А если «Дед» загнется и придут новые, то ему не простят того, что он, почитай, десять лет верой и правдой прислуживал Нестеренко и его команде. Многие ему, конечно, прислуживали, но в этом доме, на этом этаже он, Валентин Семенович, был единственной опорой старого академика в законе.

И его не простят даже при том, что если бы не его инициатива, то Нестеренко не летел бы сейчас рейсом «Эр Франс» из Сан-Франциско…

Валентин Семенович снял трубку и приложил указательный палец к кнопкам с цифрами. Палец заметно дрожал.

— Алло, я только что получил сигнал… Оттуда… наш старый знакомый сел в самолет. Все идет по плану. Подарок тоже находится на борту.

— Когда это должно произойти? — поинтересовался хмурый голос.

— Где-то через час.

— Получается, что над северной Канадой? — в этот раз голос звучал задумчиво.

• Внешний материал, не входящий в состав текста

-- ==== Sys2Proof/Proofs/Placement.lean ====
section
/-! PROOFS. What a queued job and a free bay choose (R80 to R82, R87, R92). -/

namespace Sys2Proof.Machine

/-! ## The lowest bay, and the bay with the lowest active job -/

theorem acceptsClass_iff {x : Bay} {c : Nat} : acceptsClass x c = true ↔ 1 ≤ c ∧ x.classes.getLsbD (c - 1) = true := by
  simp [acceptsClass]

theorem idleBayFor_eq_some {s : State} {cls b : Nat} (hb : b ∈ bayNumbers) (hi : (bayAt s b).state = .idle)
    (ha : acceptsClass (bayAt s b) cls = true)
    (hl : ∀ o ∈ bayNumbers, (bayAt s o).state = .idle → acceptsClass (bayAt s o) cls = true → b ≤ o) :
    idleBayFor s cls = some b := by
  refine List.find?_range'_eq_some.mpr ⟨by simp [hi, ha], hb, fun o h1 ho => ?_⟩
  have hmem : o ∈ bayNumbers := by
    simp only [bayNumbers, List.mem_range'_1] at hb ⊢
    omega
  simp only [Bool.not_eq_true', Bool.and_eq_false_iff, decide_eq_false_iff_not]
  by_contra hn
  simp only [not_or, not_not, Bool.not_eq_false] at hn
  have := hl o hmem hn.1 hn.2
  omega

theorem idleBayFor_eq_none {s : State} {cls : Nat}
    (h : ∀ b ∈ bayNumbers, (bayAt s b).state = .idle → ¬acceptsClass (bayAt s b) cls = true) :
    idleBayFor s cls = none := by
  refine List.find?_eq_none.mpr fun b hb hp => ?_
  simp only [Bool.and_eq_true, decide_eq_true_eq] at hp
  exact h b hb hp.1 hp.2

/-- One bay compared with the best so far: the lower value, between equals the earlier (R82). -/
def lower (v : Nat → Nat) (best : Option Nat) (b : Nat) : Option Nat :=
  match best with
  | none => some b
  | some a => if v b < v a then some b else some a

theorem foldl_lower_keep {v : Nat → Nat} {b : Nat} (l : List Nat) (h : ∀ o ∈ l, v b ≤ v o) :
    l.foldl (lower v) (some b) = some b := by
  induction l with
  | nil => rfl
  | cons o l ih =>
    have ho : v b ≤ v o := h o List.mem_cons_self
    rw [List.foldl_cons, lower, if_neg (by omega)]
    exact ih fun x hx => h x (List.mem_cons_of_mem o hx)

/-- Before the best bay, what is best so far has a higher value. -/
theorem foldl_lower_above {v : Nat → Nat} {m : Nat} (l : List Nat) (best : Option Nat) (hbest : ∀ a ∈ best, m < v a)
    (h : ∀ o ∈ l, m < v o) : ∀ a ∈ l.foldl (lower v) best, m < v a := by
  induction l generalizing best with
  | nil => exact hbest
  | cons o l ih =>
    refine ih _ (fun a ha => ?_) fun x hx => h x (List.mem_cons_of_mem o hx)
    have ho : m < v o := h o List.mem_cons_self
    cases best with
    | none =>
      cases ha
      exact ho
    | some c =>
      simp only [lower] at ha
      split_ifs at ha
      · cases ha
        exact ho
      · cases ha
        exact hbest _ rfl

theorem foldl_lower_eq {v : Nat → Nat} {b : Nat} {before after : List Nat} (hbefore : ∀ o ∈ before, v b < v o)
    (hafter : ∀ o ∈ after, v b ≤ v o) : (before ++ b :: after).foldl (lower v) none = some b := by
  rw [List.foldl_append, List.foldl_cons]
  have habove := foldl_lower_above before none (m := v b) (by simp) hbefore
  have hb : lower v (before.foldl (lower v) none) b = some b := by
    cases ha : before.foldl (lower v) none with
    | none => rfl
    | some a => exact if_pos (habove a ha)
  rw [hb, foldl_lower_keep after hafter]

/-- In a rising list, the fold finds the element of the lowest value, between equals the least element. -/
theorem foldl_lower_sorted {v : Nat → Nat} {b : Nat} {l : List Nat} (hs : l.Pairwise (· < ·)) (hb : b ∈ l)
    (hl : ∀ o ∈ l, v b < v o ∨ (v b = v o ∧ b ≤ o)) : l.foldl (lower v) none = some b := by
  obtain ⟨before, after, rfl⟩ := List.append_of_mem hb
  refine foldl_lower_eq (fun o ho => ?_) fun o ho => ?_
  · have hlt : o < b := (List.pairwise_append.mp hs).2.2 o ho b List.mem_cons_self
    have := hl o (List.mem_append_left _ ho)
    omega
  · have := hl o (List.mem_append_right _ (List.mem_cons_of_mem b ho))
    omega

— Выходит, что так. Вероятно, будут сообщения… и в прессе тоже.

— Благодарю за информацию.

— Не за что.

Он положил трубку и задумался.

Глава 16 Крушение

Не задерживаясь в шумном зале ожидания, Егор Сергеевич Нестеренко отправился на поиски мужского туалета и почти сразу натолкнулся на дверь с искомым символом.

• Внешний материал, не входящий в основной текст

-- ==== Sys2Proof/Proofs/FaultNotice.lean ====
section
/-! PROOFS. The BAY_FAULT notice and the FAULTED bay stand while jobs fail, lines are restored, requests are allocated and
jobs are placed: only a bay fault latches it (R94, R206). -/

namespace Sys2Proof.Machine

/-! ## The notice -/

section Notice

variable {s t u : State}

/-- The BAY_FAULT notice is the same in both states. -/
def FaultNoticeKept (s t : State) : Prop := bankGet t.management.notices 2 {} = bankGet s.management.notices 2 {}

theorem FaultNoticeKept.of_management (h : t.management = s.management) : FaultNoticeKept s t := by
  rw [FaultNoticeKept, h]

theorem FaultNoticeKept.refl (s : State) : FaultNoticeKept s s := rfl

theorem FaultNoticeKept.trans (h : FaultNoticeKept s t) (g : FaultNoticeKept t u) : FaultNoticeKept s u := Eq.trans g h

theorem FaultNoticeKept.foldl {β : Type} {step : State → β → State}
    (h : ∀ s b, FaultNoticeKept s (step s b)) (l : List β)
    (s : State) : FaultNoticeKept s (l.foldl step s) := by
  induction l generalizing s with
  | nil => rfl
  | cons b l ih => exact (h s b).trans (ih _)

theorem noticeNumber_eq_two {n : NoticeId} (h : noticeNumber n = 2) : n = .bayFault := by
  cases n with
  | bayFault => rfl
  | _ => exact absurd h (by decide)

theorem FaultNoticeKept.latch {n : NoticeId} (hn : n ≠ .bayFault) (x : Nat) (s : State) : FaultNoticeKept s (latch n x s) :=
  bankGet_modify_other _ _ _ fun h => hn (noticeNumber_eq_two h.symm)

theorem latch_bayFault (b : Nat) (s : State) : bankGet (latch .bayFault b s).management.notices 2 {} =
    { latch := true, count := min 255 ((bankGet s.management.notices 2 {}).count + 1), subject := b } :=
  bankGet_modify_same _ _ _ _ (by decide)

/-! ## Allocation (R37 to R42) -/

theorem createParts_management (n i k : Nat) (plan : BraillePlan) (v w : Nat) (base : Consignment) (s : State) :
    (createParts n i k plan v w base s).management = s.management := by
  induction n generalizing i s with
  | zero => rfl
  | succ n ih =>
    unfold createParts
    split
    · rfl
    · exact ih _ _

theorem openPackAt_management (k r b : Nat) (q : Request) (p : Patron) (s : State) :
    (openPackAt k r b q p s).management = s.management := by
  unfold openPackAt
  rw [(examineClose_kept _ _).frame]
  rfl

theorem addToPack_management (k r b : Nat) (q : Request) (s : State) : (addToPack k r b q s).management = s.management := by
  unfold addToPack
  rw [(examineClose_kept _ _).frame]
  rfl

theorem allocateOnDemand_management (r : Nat) (q : Request) (p : Patron) (t : Title) (s : State) :
    (allocateOnDemand r q p t s).2.management = s.management := by
  unfold allocateOnDemand
  split
  · split_ifs
    · exact addToPack_management _ _ _ _ s
    · split
      · rfl
      · exact (openPackAt_management _ _ _ _ _ _).trans (by rw [(sealPack_kept _ s).frame])
  · split
    · rfl
    · exact openPackAt_management _ _ _ _ _ s

theorem allocateShelf_management (r : Nat) (q : Request) (p : Patron) (t : Title) (s : State) :
    (allocateShelf r q p t s).2.management = s.management := by
  unfold allocateShelf
  split
  · rfl
  · simp only
    rw [(examineClose_kept _ _).frame]
    rfl

theorem allocateBraille_management (r : Nat) (q : Request) (p : Patron) (t : Title) (s : State) :
    (allocateBraille r q p t s).2.management = s.management := by
  unfold allocateBraille
  simp only
  split
  · rfl
  · split_ifs
    · rfl
    · rw [(examineClose_kept _ _).frame]
      exact createParts_management _ _ _ _ _ _ _ _

theorem allocateKind_management (r : Nat) (q : Request) (p : Patron) (t : Title) (s : State) :
    (allocateKind r q p t s).2.management = s.management := by
  unfold allocateKind
  split
  · exact allocateOnDemand_management r q p t s
  · split_ifs
    · rfl
    · split
      · exact allocateShelf_management r q p t s
      · exact allocateBraille_management r q p t s

/-- An attempt latches POOL_EXHAUSTED at most (R42). -/
theorem attempt_faultNotice (r : Nat) (s : State) : FaultNoticeKept s (attempt r s).2 := by
  unfold attempt
  split
  · exact .refl s
  split
  · split_ifs
    · have h := fun q p t => FaultNoticeKept.of_management (allocateKind_management r q p t s)
      unfold noteExhausted
      split
      · exact (h _ _ _).trans (.latch (by decide) _ _)
      · exact h _ _ _
      · exact h _ _ _
    · exact .refl s
  · exact .refl s

theorem headroom_faultNotice (n : Nat) (s : State) : FaultNoticeKept s (headroom n s) := by
  unfold headroom
  split
  · exact .refl s
  · exact .foldl (fun s r => attempt_faultNotice r s) _ s

/-! ## Restoration and failed jobs (R47, R48, R63, R91) -/

theorem restoreLines_faultNotice (n prev : Nat) (ls : List Line) (s : State) :
    FaultNoticeKept s (restoreLines n prev ls s) := by
  induction ls generalizing prev s with
  | nil => exact .refl s
  | cons l ls ih =>
    unfold restoreLines
    split
    · have hdropped : FaultNoticeKept s (latch .restoreDropped n (ungrant n l.title s)) :=
        .trans (.of_management rfl) (.latch (by decide) n _)
      exact hdropped.trans (ih _ _)
    · exact .trans (.of_management rfl) (ih _ _)

theorem handOver_faultNotice (n : Nat) (ls : List Line) (s : State) : FaultNoticeKept s (handOver n ls s) :=
  (restoreLines_faultNotice n 0 ls s).trans (headroom_faultNotice n _)

theorem createPackJob_management (j k : Nat) (s : State) : (createPackJob j k s).management = s.management := by
  cases hc : Table.get s.assembly.cons k with
  | none => simp only [createPackJob, hc]
  | some c => rw [createPackJob_frame hc]

theorem freeJob_management (j : Nat) (s : State) : (freeJob j s).management = s.management := by
  cases hl : s.assembly.sealedList with
  | nil => rw [freeJob_unwaited hl]
  | cons k rest => rw [freeJob_waited hl, createPackJob_management]

theorem jobFailed_faultNotice (k : Nat) (s : State) : FaultNoticeKept s (jobFailed k s) := by
  unfold jobFailed
  split
  · exact .refl s
  · exact .trans (.of_management (by rw [freeConsignment_frame])) (handOver_faultNotice _ _ _)

theorem failJob_faultNotice (j : Nat) (s : State) : FaultNoticeKept s (failJob j s) := by
  have hlatch : FaultNoticeKept s (latch .jobFailed j s) := .latch (by decide) j s
  unfold failJob
  split
  · exact .refl s
  · refine .trans (t := ite _ _ _) ?_ (.of_management (freeJob_management j _))
    split_ifs
    · exact hlatch.trans (jobFailed_faultNotice _ _)
    · exact hlatch

theorem queueHead_management (j : Nat) (s : State) : (queueHead j s).management = s.management := by
  unfold queueHead
  split <;> rfl

theorem retryJob_faultNotice (j : Nat) (s : State) : FaultNoticeKept s (retryJob j s) := by
  unfold retryJob
  split
  · exact .refl s
  · split_ifs
    · exact failJob_faultNotice j s
    · exact .of_management (queueHead_management j _)

end Notice

/-! ## Placement leaves a FAULTED bay alone (R80 to R82, R94) -/

section Faulted

variable {s t : State} {b : Nat}

/-- From `s` to `t` bay `b`, the BAY_FAULT notice and the poll set stand. -/
structure FaultStands (b : Nat) (s t : State) : Prop where
  bay : bayAt t b = bayAt s b
  notice : FaultNoticeKept s t
  pollSet : t.line.pollSet = s.line.pollSet

theorem FaultStands.refl (b : Nat) (s : State) : FaultStands b s s := ⟨rfl, .refl s, rfl⟩

theorem FaultStands.trans {u : State} (h : FaultStands b s t) (g : FaultStands b t u) : FaultStands b s u :=
  ⟨g.bay.trans h.bay, h.notice.trans g.notice, g.pollSet.trans h.pollSet⟩

theorem FaultStands.foldl {β : Type} {step : State → β → State} {P : State → Prop}
    (h : ∀ s x, P s → FaultStands b s (step s x)) (hP : ∀ s t, P s → FaultStands b s t → P t) (l : List β) (s : State)
    (hs : P s) : FaultStands b s (l.foldl step s) := by
  induction l generalizing s with
  | nil => exact .refl b s
  | cons x l ih => exact (h s x hs).trans (ih _ (hP s _ hs (h s x hs)))

/-- A command made at another bay. -/
theorem SendsTo.faultStands {o : Nat} {f : Frame} {x : Bay} (h : SendsTo s o f x t) (ho : b ≠ o)
    (hm : t.management = s.management) : FaultStands b s t := by
  obtain ⟨hroom, howed, hothers⟩ := h
  refine ⟨hothers b ho, .of_management hm, ?_⟩
  by_cases hr : floorRoom (waitingForwards s + waitingCommands s) s = true
  · rw [(hroom hr).1]
    rfl
  · rw [(howed hr).1]

theorem idleBayFor_idle {cls o : Nat} (h : idleBayFor s cls = some o) : o ∈ bayNumbers ∧ (bayAt s o).state = .idle := by
  have hp := List.find?_some h
  simp only [Bool.and_eq_true, decide_eq_true_eq] at hp
  exact ⟨List.mem_of_find?_eq_some h, hp.1⟩

/-- The bay the fold finds is one of the list, or what it began with. -/
theorem foldl_lower_mem {v : Nat → Nat} {a : Nat} (l : List Nat) (best : Option Nat)
    (h : l.foldl (lower v) best = some a) : a ∈ l ∨ best = some a := by
  induction l generalizing best with
  | nil => exact .inr h
  | cons o l ih =>
    obtain hin | hl := ih _ h
    · exact .inl (List.mem_cons_of_mem o hin)
    · cases best with
      | none =>
        cases hl
        exact .inl List.mem_cons_self
      | some c =>
        simp only [lower] at hl
        split_ifs at hl
        · cases hl
          exact .inl List.mem_cons_self
        · exact .inr hl

theorem preemptionBay_writing {cls priority o : Nat} (h : preemptionBay s cls priority = some o) :
    o ∈ bayNumbers ∧ (bayAt s o).state = .writing := by
  obtain hin | hn := foldl_lower_mem _ none (preemptionBay_eq.symm.trans h)
  · obtain ⟨hmem, hc⟩ := List.mem_filter.mp hin
    obtain ⟨-, hw, -⟩ := isCandidate_iff.mp hc
    exact ⟨hmem, hw⟩
  · cases hn

theorem tryPlace_faultStands (hf : (bayAt s b).state = .faulted) (j : Nat) : FaultStands b s (tryPlace s j) := by
  have hne : ∀ {o : Nat} {st : BayState}, (bayAt s o).state = st → st ≠ .faulted → b ≠ o := fun ho hst e => by
    rw [e, ho] at hf
    exact hst hf
  cases hj : Table.get s.scheduler.jobs j with
  | none =>
    have hsame : tryPlace s j = s := by simp only [tryPlace, hj]
    rw [hsame]
    exact .refl b s
  | some job =>
    by_cases hb : (accountAt s job.cartridgeClass).blank = 0
    · rw [tryPlace_short hj hb]
      exact ⟨rfl, .latch (by decide) _ s, rfl⟩
    have hb := Nat.one_le_iff_ne_zero.mpr hb
    cases hi : idleBayFor s job.cartridgeClass with
    | some o =>
      obtain ⟨hmem, hidle⟩ := idleBayFor_idle hi
      obtain ⟨h1, h24⟩ := mem_bayNumbers.mp hmem
      rw [tryPlace_idle hj hb hi]
      exact (placeOn_sends h1 h24 hj).faultStands (hne hidle (by decide)) (by rw [placeOn_frame hj])
    | none =>
      cases hp : preemptionBay s job.cartridgeClass job.priority with
      | some o =>
        obtain ⟨hmem, hwriting⟩ := preemptionBay_writing hp
        obtain ⟨h1, h24⟩ := mem_bayNumbers.mp hmem
        rw [tryPlace_preempt hj hb hi hp]
        exact (preemptOn_sends h1 h24 hj).faultStands (hne hwriting (by decide)) (by rw [preemptOn_frame hj])
      | none =>
        rw [tryPlace_none hj hb hi hp]
        exact .refl b s

/-- The placement pass that ends the step leaves the FAULTED bay as it is. -/
theorem settle_faultStands (hf : (bayAt s b).state = .faulted) : FaultStands b s (settle s) := by
  have hpass : FaultStands b s (placementPass s) :=
    .foldl (P := fun s => (bayAt s b).state = .faulted) (fun s j h => tryPlace_faultStands h j)
      (fun s t h g => by rw [g.bay, h]) _ s hf
  unfold settle
  split_ifs
  · exact ⟨hpass.bay, hpass.notice, hpass.pollSet⟩
  · exact .refl b s

end Faulted

end Sys2Proof.Machine
end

Войдя в кабинку и закрыв дверь на щеколду, он достал конверт, вытащил записку и снова прочитал короткий текст:

«Приговор вашему протеже вынесен в Москве».

Егор Сергеевич словно окаменел, глядя на листок бумаги. Четверть часа назад он торжествовал победу над одураченным противником, а сейчас чувствовал себя загнанным в ловушку, из которой нет выхода.

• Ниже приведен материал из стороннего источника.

/-! ## Every command -/

/-- A request ends with its REPLY, an event with its pass; the steps of the lines owe neither. -/
theorem exec_rests (i : Instr) (hp : NoPassOwed s) : Rests s (exec i s) := by
  unfold exec
  cases i with
  | resetPin | powerOn => exact fullReset_rests s
  | resetAfterReply => exact execResetAfterReply_rests hp
  | reset | restart | setGeometry | setClass | setLines | setDay | openService | setSetting | loadPatron | loadAgency
  | loadTitle | readRecord | setBay | bayOnline | bayOffline | buildStock | raiseJob | flushPack | day | setWindow
  | releaseManifest | readManifest | readDispatch | setChannel | setThreshold | inspectSuspend | inspectResume | clearHits
  | readInspection | readChannel | stockAdd | stockAddTitle | repaired | retireRepair | declareLost | readStock | readDay
  | readSetup | clearLineFaults | readLines | setMask | readNotices | order | probe | cancel => exact request_rests _ hp
  | unlistedManagementKind => exact execUnlistedManagementKind_rests hp
  | officeRateChange => exact execOfficeRateChange_rests hp
  | floorRateChange => exact execFloorRateChange_rests hp
  | stallExpiry => exact execStallExpiry_rests hp
  | started => exact bayFrame_rests hp fun b v => takeStarted_work _ _ b v
  | progress => exact bayFrame_rests hp fun b v => takeProgress_work _ _ b v
  | parked => exact bayFrame_rests hp fun b v => takeParked_work _ _ b v
  | copyDone => exact bayFrame_rests hp fun b v => takeCopyDone_work _ _ _ b v
  | bayFault => exact bayFrame_rests hp fun b v => takeBayFault_work _ b v
  | pick => exact (handPick_work _ s).rests
  | picked => exact unitFrame_rests hp fun v => takePicked_work _ _ v
  | notFound => exact unitFrame_rests hp fun v => (takeNotFound_change _ v).work
  | releasePass => exact (passReleases_work s).rests
  | chuted => exact unitFrame_rests hp fun v => takeChuted_work _ v
  | chuteFull => exact unitFrame_rests hp fun v => takeChuteFull_work _ _ v
  | chuteClear => exact unitFrame_rests hp fun v => takeChuteClear_work _ v
  | returnItem => exact unitFrame_rests hp fun v => takeReturnItem_if_work _ _ v
  | owedReturnAnswer => exact execOwedReturnAnswer_rests hp
  | inspectionCompletion => exact execInspectionCompletion_rests hp
  | sweepStep => exact execSweepStep_rests hp
  | owedCommandHandOn => exact execOwedCommandHandOn_rests hp
  | officeFrameReceive => exact execOfficeFrameReceive_rests hp
  | officePeerFrame => exact execOfficePeerFrame_rests hp
  | forwardToFloor => exact execForwardToFloor_rests hp
  | frameDiscard port chars => exact (discardAt_due port chars s).rests hp
  | floorForward => exact floorEvent_rests hp takeForward_reply
  | strayFloorFrame => exact floorEvent_rests hp takeStray_reply
  | floorFrameNotTaken => exact floorEvent_rests hp takeDropped_reply
  | quiet => exact floorEvent_rests hp fun f => receiveFloor_reply _ fun _ => rfl
  | sendReply => exact execSendReply_rests hp
  | sendForwardedFrame => exact execSendForwardedFrame_rests hp
  | notice => exact execNotice_rests hp
  | floorSend => exact execFloorSend_rests hp
  | poll => exact execPoll_rests hp
  | replyTurnGrant => exact execReplyTurnGrant_rests hp
  | replyWindowExpiry => exact execReplyWindowExpiry_rests hp
  | turnSilenceExpiry => exact execTurnSilenceExpiry_rests hp

/-- A second on an empty queue ends with the pass of its last expiry, if any. -/
theorem foldl_expire_rests (bs : List Nat) (hp : NoPassOwed s) : Rests s (.next (bs.foldl expire s)) := by
  induction bs generalizing s with
  | nil => exact rests_self hp
  | cons b bs ih =>
    obtain ⟨t, ht, hpass, hreply⟩ := expire_rests b s
    cases ht
    obtain ⟨u, hu, hupass, hureply⟩ := ih hpass
    exact ⟨u, hu, hupass, hureply ∘ hreply⟩

end Rests

end Sys2Proof.Machine

open Sys2Proof Sys2Proof.Machine in
/-- Settles O14: command by command, and over the expiries of a second on an empty queue. -/
theorem everyStepAnswersANextState : Obligations.EveryStepAnswersANextState := by
  intro s hp
  show Rests s (step s)
  unfold step
  split
  · exact foldl_expire_rests _ (s := passSeconds 1 s) hp
  next c rest _ => exact exec_rests (s := s.withPending rest) c hp
end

«Спокойно! Без паники! — одернул он себя. — Безвыходных положений не бывает. Если неведомая структура в Москве объявила ему войну и заварится каша, то он не опустит руки. У него и в столице, и по всей России есть верные солдаты, они незаметно и почти бескровно выполнят нужную работу. Но только к чему все это приведет?»

Егор Сергеевич разорвал записку и конверт на мелкие кусочки, бросил в унитаз и спустил воду.

«Ни хрена у них не выйдет, — подумал он в несвойственной ему манере. — Прорвемся! На каждую гайку найдется свой болт с резьбой. Надо будет прямо из парижского аэропорта позвонить генералу Артамонову. Пускай примет первые самые экстренные меры».

Пассажиры заняли места в самолете. Егор Сергеевич отыскал свое место в двенадцатом ряду, сел, пристегнул ремни и только теперь почувствовал, как устал. Слева от него через ряд бойкая француженка достала из сумки компьютер — ноутбук и, включив, застучала по клавишам. Журналистка, решил он и закрыл глаза, попробовав погрузиться в свои мысли, но не получилось — за иллюминатором взревели двигатели.

Ну что ж, гуд бай, Америка! Счастливо оставаться!

Нестеренко покосился на своих соседей справа: двое русских раскованных парней, особо не выбирающих выражения, громко беседовали между собой и, налегая на жевательные резинки, яростно двигали челюстями. Весь мир ходит в американских джинсах и кроссовках, поет по-английски, смотрит американское кино, жует попкорн, а Россия из самой читающей страны превратилась в самую жующую. Нет, нельзя сейчас раздражаться, наоборот, нужно все спокойно и трезво взвесить. На раздумья осталось слишком мало времени. Уже из Парижа следует по телефону дать необходимые распоряжения.